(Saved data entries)

-- ==== Sys2Proof/Machine/MoveControl.lean ====
section
/-! DEFINITION. Moves to and from control registers, constant moves, NOP and IDLE (45_move_control.md). -/

namespace Sys2Proof.Machine

/-- MVC from a control register, named by the src2 field, to a register of file B (R630). -/
def execMvcRead (o : Ops3) (s : State) : Out :=
  s.onCond o.cond (outcome do
    let v ← s.readCtrl o.src2
    .ok (s.putReg o.side o.dst v))

/-- MVC from a register to a control register, named by the dst field (R631). -/
def execMvcWrite (o : Ops3) (s : State) : Out :=
  s.onCond o.cond (outcome (s.writeCtrl o.dst (xsrc2 s o)))

/-- MVK (R635). -/
def execMvk (o : OpsK) (s : State) : Out := setK s o (o.cst.signExtend 32)

/-- MVKH: the lower half of dst is kept (R640). -/
def execMvkh (o : OpsK) (s : State) : Out :=
  setK s o ((o.cst.setWidth 32 <<< 16) ||| (s.reg o.side o.dst &&& 0x0000FFFF))

/-- NOP 1 to NOP 8: src further cycles are held (R650, R652). -/
def execNop (src : BitVec 3) (s : State) : Out := .next (s.putHold (.count src.toNat))

/-- NOP 9 (R650, R652). -/
def execNop9 (s : State) : Out := .next (s.putHold (.count 8))

/-- IDLE (R655). -/
def execIdle (s : State) : Out := .next (s.putHold .idle)

end Sys2Proof.Machine
end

## Exercise instructions:
Find the line that contains "setK s o ((o.cst.setWidth". Restate it and all lines after it exactly, ending with the final line of the data.

## Solution below:
  setK s o ((o.cst.setWidth 32 <<< 16) ||| (s.reg o.side o.dst &&& 0x0000FFFF))

/-- NOP 1 to NOP 8: src further cycles are held (R650, R652). -/
def execNop (src : BitVec 3) (s : State) : Out := .next (s.putHold (.count src.toNat))

/-- NOP 9 (R650, R652). -/
def execNop9 (s : State) : Out := .next (s.putHold (.count 8))

/-- IDLE (R655). -/
def execIdle (s : State) : Out := .next (s.putHold .idle)

end Sys2Proof.Machine
end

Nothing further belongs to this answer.